§ Problem requirements
Take the material below and output exactly the run of lines from the one containing "else if t.ppu.frameReady then" down to the one containing "def State.setInputState (s", with both included.

§ Data for analysis
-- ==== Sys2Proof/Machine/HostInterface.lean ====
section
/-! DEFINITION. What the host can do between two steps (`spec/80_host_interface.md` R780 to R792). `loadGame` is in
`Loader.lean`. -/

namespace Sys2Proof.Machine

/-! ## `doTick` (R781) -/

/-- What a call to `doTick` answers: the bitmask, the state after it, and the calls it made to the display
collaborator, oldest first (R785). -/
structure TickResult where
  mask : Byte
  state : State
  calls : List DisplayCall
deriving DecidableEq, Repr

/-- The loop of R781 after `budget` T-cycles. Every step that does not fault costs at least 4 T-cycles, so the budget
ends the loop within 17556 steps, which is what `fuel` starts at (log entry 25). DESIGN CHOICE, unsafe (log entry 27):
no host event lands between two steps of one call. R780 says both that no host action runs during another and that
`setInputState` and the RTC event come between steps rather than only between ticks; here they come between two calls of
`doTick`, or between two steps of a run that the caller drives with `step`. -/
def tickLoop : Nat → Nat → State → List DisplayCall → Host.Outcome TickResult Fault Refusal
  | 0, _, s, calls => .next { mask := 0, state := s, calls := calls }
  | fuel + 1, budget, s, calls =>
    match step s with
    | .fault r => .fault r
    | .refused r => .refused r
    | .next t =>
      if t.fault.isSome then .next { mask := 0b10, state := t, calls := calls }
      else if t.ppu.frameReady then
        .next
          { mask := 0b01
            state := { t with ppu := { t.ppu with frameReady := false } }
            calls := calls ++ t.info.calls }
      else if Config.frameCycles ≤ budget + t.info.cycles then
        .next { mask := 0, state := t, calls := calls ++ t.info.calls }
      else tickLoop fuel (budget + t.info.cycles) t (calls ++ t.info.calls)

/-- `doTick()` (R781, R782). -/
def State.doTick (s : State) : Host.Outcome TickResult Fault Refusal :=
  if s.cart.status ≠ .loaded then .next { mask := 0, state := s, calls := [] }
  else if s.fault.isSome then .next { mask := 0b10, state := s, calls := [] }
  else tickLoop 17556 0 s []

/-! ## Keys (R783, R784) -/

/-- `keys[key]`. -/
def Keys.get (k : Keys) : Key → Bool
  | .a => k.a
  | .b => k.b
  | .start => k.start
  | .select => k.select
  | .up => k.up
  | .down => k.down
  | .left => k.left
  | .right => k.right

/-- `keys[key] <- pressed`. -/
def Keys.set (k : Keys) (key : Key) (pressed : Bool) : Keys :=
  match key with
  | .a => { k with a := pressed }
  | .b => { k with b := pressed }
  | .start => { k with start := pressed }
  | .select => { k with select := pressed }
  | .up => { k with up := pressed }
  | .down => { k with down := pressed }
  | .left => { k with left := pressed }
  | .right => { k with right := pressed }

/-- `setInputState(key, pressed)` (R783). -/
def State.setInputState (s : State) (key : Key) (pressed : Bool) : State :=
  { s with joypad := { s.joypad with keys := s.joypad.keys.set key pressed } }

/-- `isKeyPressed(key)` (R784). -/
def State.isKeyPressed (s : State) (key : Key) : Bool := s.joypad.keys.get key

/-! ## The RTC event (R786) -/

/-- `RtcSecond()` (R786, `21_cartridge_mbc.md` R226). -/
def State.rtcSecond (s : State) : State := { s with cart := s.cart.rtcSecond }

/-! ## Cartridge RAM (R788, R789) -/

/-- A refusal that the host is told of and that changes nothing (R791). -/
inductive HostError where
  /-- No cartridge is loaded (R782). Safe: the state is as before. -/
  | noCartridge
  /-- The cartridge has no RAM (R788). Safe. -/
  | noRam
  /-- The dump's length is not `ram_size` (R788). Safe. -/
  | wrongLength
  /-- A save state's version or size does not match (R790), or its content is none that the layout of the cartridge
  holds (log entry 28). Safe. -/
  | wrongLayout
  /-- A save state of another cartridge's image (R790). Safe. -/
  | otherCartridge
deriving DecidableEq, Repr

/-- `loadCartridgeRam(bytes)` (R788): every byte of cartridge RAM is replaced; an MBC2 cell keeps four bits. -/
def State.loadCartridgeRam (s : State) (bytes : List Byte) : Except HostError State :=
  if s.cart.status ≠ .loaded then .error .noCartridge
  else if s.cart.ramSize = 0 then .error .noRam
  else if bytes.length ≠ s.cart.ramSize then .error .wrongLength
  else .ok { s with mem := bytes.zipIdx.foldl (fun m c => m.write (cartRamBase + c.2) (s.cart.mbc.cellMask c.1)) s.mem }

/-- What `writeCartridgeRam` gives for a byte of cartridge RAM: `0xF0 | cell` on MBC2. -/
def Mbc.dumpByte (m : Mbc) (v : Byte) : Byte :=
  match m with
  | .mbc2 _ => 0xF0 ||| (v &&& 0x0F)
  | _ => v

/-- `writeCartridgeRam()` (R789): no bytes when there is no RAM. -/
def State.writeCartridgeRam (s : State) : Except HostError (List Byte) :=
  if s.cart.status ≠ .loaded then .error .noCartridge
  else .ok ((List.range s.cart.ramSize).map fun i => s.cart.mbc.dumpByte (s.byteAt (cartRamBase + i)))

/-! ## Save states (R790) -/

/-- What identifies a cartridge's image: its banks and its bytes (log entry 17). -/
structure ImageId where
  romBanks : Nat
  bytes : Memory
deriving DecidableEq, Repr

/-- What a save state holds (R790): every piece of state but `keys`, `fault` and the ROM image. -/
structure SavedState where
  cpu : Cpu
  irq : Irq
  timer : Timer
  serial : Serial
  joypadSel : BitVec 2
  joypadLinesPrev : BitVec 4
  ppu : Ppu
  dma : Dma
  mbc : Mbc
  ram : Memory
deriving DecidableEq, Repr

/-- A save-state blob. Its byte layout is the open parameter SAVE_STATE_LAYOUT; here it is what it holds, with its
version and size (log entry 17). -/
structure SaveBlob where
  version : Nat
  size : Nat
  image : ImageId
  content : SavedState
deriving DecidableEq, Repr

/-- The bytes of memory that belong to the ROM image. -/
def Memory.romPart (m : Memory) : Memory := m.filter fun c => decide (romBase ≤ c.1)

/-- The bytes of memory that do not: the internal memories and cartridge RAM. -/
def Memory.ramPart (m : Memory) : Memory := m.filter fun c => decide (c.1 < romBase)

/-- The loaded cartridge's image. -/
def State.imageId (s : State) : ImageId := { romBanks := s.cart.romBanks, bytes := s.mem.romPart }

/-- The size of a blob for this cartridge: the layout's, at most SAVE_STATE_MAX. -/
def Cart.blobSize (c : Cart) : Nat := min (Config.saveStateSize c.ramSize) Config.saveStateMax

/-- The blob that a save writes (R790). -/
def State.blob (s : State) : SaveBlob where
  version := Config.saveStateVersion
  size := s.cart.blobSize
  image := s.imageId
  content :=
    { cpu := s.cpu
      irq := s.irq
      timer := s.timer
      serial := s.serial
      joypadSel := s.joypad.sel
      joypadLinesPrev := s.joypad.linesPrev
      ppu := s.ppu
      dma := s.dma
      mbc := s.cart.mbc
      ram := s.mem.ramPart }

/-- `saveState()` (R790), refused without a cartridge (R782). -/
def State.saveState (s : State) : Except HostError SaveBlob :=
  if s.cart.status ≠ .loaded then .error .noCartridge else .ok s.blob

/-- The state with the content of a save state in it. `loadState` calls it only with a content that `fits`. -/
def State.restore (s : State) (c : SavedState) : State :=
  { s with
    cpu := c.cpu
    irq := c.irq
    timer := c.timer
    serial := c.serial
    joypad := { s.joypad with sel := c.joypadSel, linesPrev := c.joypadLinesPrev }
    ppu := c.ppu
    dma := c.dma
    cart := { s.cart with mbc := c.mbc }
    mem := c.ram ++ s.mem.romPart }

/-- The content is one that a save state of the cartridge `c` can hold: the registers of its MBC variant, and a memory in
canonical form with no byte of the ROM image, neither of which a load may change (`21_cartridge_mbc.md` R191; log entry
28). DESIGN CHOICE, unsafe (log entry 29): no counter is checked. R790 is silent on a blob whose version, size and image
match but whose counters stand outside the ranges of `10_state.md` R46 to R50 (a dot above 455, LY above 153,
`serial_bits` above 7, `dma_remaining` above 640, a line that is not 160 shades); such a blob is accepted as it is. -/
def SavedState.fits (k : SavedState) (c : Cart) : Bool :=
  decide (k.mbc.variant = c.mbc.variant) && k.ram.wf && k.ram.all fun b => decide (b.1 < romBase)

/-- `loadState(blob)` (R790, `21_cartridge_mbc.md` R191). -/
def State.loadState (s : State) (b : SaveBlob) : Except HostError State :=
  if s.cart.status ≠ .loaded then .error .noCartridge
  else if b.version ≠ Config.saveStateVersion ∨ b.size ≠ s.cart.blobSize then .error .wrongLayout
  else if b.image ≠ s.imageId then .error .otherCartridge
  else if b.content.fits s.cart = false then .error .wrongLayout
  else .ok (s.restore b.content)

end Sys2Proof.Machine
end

---

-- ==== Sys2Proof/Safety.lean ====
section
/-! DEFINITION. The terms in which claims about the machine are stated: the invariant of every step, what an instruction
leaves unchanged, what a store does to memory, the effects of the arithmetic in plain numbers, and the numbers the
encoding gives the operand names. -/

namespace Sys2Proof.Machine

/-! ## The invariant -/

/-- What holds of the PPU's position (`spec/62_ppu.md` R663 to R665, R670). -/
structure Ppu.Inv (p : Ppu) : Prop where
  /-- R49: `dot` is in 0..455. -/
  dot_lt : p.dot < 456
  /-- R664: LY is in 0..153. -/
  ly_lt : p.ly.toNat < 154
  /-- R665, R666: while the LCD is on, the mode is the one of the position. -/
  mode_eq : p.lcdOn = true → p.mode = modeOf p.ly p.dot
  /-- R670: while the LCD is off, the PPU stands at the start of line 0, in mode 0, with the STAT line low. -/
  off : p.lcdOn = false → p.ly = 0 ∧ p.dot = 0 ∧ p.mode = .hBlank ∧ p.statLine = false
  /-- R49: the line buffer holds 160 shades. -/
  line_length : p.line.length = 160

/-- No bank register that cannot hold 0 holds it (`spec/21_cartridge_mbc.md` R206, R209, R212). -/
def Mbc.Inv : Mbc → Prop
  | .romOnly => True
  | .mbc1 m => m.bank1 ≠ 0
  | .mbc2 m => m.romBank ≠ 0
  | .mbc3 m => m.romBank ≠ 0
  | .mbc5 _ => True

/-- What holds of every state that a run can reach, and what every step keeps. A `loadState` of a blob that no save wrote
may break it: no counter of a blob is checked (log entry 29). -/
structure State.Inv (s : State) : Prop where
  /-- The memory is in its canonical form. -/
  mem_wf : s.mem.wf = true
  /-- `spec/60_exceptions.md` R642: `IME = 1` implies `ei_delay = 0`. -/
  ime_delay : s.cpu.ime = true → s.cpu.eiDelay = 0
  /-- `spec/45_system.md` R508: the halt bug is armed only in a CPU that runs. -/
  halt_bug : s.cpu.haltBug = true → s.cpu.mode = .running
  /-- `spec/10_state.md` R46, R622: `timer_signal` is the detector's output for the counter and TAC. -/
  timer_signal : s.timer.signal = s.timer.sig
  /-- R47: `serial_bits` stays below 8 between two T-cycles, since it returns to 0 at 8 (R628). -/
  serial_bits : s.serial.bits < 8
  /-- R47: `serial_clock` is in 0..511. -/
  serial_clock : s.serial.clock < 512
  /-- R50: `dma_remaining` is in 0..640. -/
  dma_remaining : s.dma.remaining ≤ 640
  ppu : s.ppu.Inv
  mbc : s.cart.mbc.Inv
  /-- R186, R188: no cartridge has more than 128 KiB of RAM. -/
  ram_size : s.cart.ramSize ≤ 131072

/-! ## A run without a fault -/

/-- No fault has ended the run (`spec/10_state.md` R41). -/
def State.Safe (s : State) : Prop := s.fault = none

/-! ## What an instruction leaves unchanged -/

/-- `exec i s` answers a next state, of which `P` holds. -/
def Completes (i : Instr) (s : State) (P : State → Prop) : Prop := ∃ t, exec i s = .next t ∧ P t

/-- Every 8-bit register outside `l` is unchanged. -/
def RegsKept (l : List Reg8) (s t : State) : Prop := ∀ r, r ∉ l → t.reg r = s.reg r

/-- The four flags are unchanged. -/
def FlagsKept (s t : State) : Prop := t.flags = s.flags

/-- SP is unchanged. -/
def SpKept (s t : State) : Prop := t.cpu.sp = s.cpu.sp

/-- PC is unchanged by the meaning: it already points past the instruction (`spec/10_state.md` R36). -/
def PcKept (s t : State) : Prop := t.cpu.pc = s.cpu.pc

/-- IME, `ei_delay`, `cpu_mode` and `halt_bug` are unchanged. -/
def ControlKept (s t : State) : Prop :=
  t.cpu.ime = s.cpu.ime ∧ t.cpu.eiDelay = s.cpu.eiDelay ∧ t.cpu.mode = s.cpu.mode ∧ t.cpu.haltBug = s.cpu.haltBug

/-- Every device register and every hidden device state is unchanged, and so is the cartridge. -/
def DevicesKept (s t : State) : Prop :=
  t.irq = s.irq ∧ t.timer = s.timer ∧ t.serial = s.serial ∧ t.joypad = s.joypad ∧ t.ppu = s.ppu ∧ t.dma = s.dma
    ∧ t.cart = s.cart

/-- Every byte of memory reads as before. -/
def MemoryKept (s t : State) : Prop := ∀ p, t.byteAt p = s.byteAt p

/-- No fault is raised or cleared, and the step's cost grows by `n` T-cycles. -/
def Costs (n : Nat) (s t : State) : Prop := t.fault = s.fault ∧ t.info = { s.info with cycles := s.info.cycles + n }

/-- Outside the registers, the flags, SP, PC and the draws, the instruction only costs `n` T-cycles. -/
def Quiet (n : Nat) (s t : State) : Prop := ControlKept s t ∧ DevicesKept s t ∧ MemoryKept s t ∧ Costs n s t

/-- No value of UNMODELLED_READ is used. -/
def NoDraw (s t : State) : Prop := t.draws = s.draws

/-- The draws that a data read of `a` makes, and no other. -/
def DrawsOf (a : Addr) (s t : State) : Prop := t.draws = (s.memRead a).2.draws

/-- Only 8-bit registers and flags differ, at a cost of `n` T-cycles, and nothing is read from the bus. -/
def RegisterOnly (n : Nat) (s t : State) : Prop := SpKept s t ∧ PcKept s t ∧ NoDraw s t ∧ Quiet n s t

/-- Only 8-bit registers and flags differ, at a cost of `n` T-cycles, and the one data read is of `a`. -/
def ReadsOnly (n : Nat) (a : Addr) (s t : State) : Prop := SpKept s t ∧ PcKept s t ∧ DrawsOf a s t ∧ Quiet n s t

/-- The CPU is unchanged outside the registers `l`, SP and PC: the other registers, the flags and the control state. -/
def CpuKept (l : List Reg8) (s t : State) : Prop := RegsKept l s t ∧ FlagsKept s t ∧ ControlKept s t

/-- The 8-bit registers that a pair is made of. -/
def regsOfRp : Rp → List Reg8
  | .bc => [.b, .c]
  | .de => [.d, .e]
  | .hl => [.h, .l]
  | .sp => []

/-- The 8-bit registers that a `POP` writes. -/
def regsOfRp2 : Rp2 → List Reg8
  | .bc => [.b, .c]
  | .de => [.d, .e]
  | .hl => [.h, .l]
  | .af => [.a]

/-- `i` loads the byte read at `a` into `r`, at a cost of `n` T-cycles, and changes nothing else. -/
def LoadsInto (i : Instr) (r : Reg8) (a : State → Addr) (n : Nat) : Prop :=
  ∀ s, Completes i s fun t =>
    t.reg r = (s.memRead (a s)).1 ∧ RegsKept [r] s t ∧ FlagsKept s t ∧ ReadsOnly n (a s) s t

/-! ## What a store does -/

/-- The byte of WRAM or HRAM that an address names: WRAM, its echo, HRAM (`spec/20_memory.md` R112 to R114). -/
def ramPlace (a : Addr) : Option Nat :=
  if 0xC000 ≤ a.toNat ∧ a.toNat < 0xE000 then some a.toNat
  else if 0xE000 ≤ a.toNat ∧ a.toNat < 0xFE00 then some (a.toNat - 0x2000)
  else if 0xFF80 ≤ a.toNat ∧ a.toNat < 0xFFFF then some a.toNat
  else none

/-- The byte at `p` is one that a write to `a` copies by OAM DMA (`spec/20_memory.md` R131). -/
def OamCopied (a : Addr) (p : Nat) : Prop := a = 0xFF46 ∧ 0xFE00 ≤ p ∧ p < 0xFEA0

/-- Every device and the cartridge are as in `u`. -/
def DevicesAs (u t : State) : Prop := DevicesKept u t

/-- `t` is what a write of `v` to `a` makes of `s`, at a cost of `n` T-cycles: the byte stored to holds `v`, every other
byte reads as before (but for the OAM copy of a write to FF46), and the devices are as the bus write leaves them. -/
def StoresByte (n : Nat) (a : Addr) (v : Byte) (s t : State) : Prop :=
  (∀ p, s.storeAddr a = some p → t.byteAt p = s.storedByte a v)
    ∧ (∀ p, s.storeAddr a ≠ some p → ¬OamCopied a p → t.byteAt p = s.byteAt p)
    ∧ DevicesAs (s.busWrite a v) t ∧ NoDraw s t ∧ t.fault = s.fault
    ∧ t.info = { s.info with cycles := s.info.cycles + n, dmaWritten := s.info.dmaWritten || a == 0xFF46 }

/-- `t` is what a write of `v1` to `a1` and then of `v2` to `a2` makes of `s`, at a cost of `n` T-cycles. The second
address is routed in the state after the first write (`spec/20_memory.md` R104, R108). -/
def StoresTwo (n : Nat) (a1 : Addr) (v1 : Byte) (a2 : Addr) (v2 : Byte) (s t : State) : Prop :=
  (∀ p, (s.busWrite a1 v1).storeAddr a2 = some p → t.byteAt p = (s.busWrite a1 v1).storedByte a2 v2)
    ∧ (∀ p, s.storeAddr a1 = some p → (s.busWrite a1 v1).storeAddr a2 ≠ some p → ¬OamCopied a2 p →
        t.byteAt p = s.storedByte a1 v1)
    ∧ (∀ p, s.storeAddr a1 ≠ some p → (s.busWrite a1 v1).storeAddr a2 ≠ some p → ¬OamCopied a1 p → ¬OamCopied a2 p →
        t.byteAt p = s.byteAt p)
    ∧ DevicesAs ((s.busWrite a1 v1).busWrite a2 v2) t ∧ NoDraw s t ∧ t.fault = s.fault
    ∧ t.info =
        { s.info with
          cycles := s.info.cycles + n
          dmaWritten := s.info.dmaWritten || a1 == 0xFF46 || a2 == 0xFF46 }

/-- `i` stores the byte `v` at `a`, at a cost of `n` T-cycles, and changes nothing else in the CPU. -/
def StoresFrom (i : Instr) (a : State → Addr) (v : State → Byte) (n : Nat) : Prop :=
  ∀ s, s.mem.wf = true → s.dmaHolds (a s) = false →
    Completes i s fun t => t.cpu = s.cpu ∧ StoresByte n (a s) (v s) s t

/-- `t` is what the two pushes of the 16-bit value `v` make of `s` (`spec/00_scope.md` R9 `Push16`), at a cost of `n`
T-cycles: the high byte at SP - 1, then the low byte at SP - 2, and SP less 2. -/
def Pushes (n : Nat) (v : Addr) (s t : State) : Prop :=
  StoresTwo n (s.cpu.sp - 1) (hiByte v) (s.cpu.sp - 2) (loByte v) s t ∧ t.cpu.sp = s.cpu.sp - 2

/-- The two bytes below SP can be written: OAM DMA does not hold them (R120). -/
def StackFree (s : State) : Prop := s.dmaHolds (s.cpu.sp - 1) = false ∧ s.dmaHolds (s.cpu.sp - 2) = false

§ Result of this exercise
      else if t.ppu.frameReady then
        .next
          { mask := 0b01
            state := { t with ppu := { t.ppu with frameReady := false } }
            calls := calls ++ t.info.calls }
      else if Config.frameCycles ≤ budget + t.info.cycles then
        .next { mask := 0, state := t, calls := calls ++ t.info.calls }
      else tickLoop fuel (budget + t.info.cycles) t (calls ++ t.info.calls)

/-- `doTick()` (R781, R782). -/
def State.doTick (s : State) : Host.Outcome TickResult Fault Refusal :=
  if s.cart.status ≠ .loaded then .next { mask := 0, state := s, calls := [] }
  else if s.fault.isSome then .next { mask := 0b10, state := s, calls := [] }
  else tickLoop 17556 0 s []

/-! ## Keys (R783, R784) -/

/-- `keys[key]`. -/
def Keys.get (k : Keys) : Key → Bool
  | .a => k.a
  | .b => k.b
  | .start => k.start
  | .select => k.select
  | .up => k.up
  | .down => k.down
  | .left => k.left
  | .right => k.right

/-- `keys[key] <- pressed`. -/
def Keys.set (k : Keys) (key : Key) (pressed : Bool) : Keys :=
  match key with
  | .a => { k with a := pressed }
  | .b => { k with b := pressed }
  | .start => { k with start := pressed }
  | .select => { k with select := pressed }
  | .up => { k with up := pressed }
  | .down => { k with down := pressed }
  | .left => { k with left := pressed }
  | .right => { k with right := pressed }

/-- `setInputState(key, pressed)` (R783). -/
def State.setInputState (s : State) (key : Key) (pressed : Bool) : State :=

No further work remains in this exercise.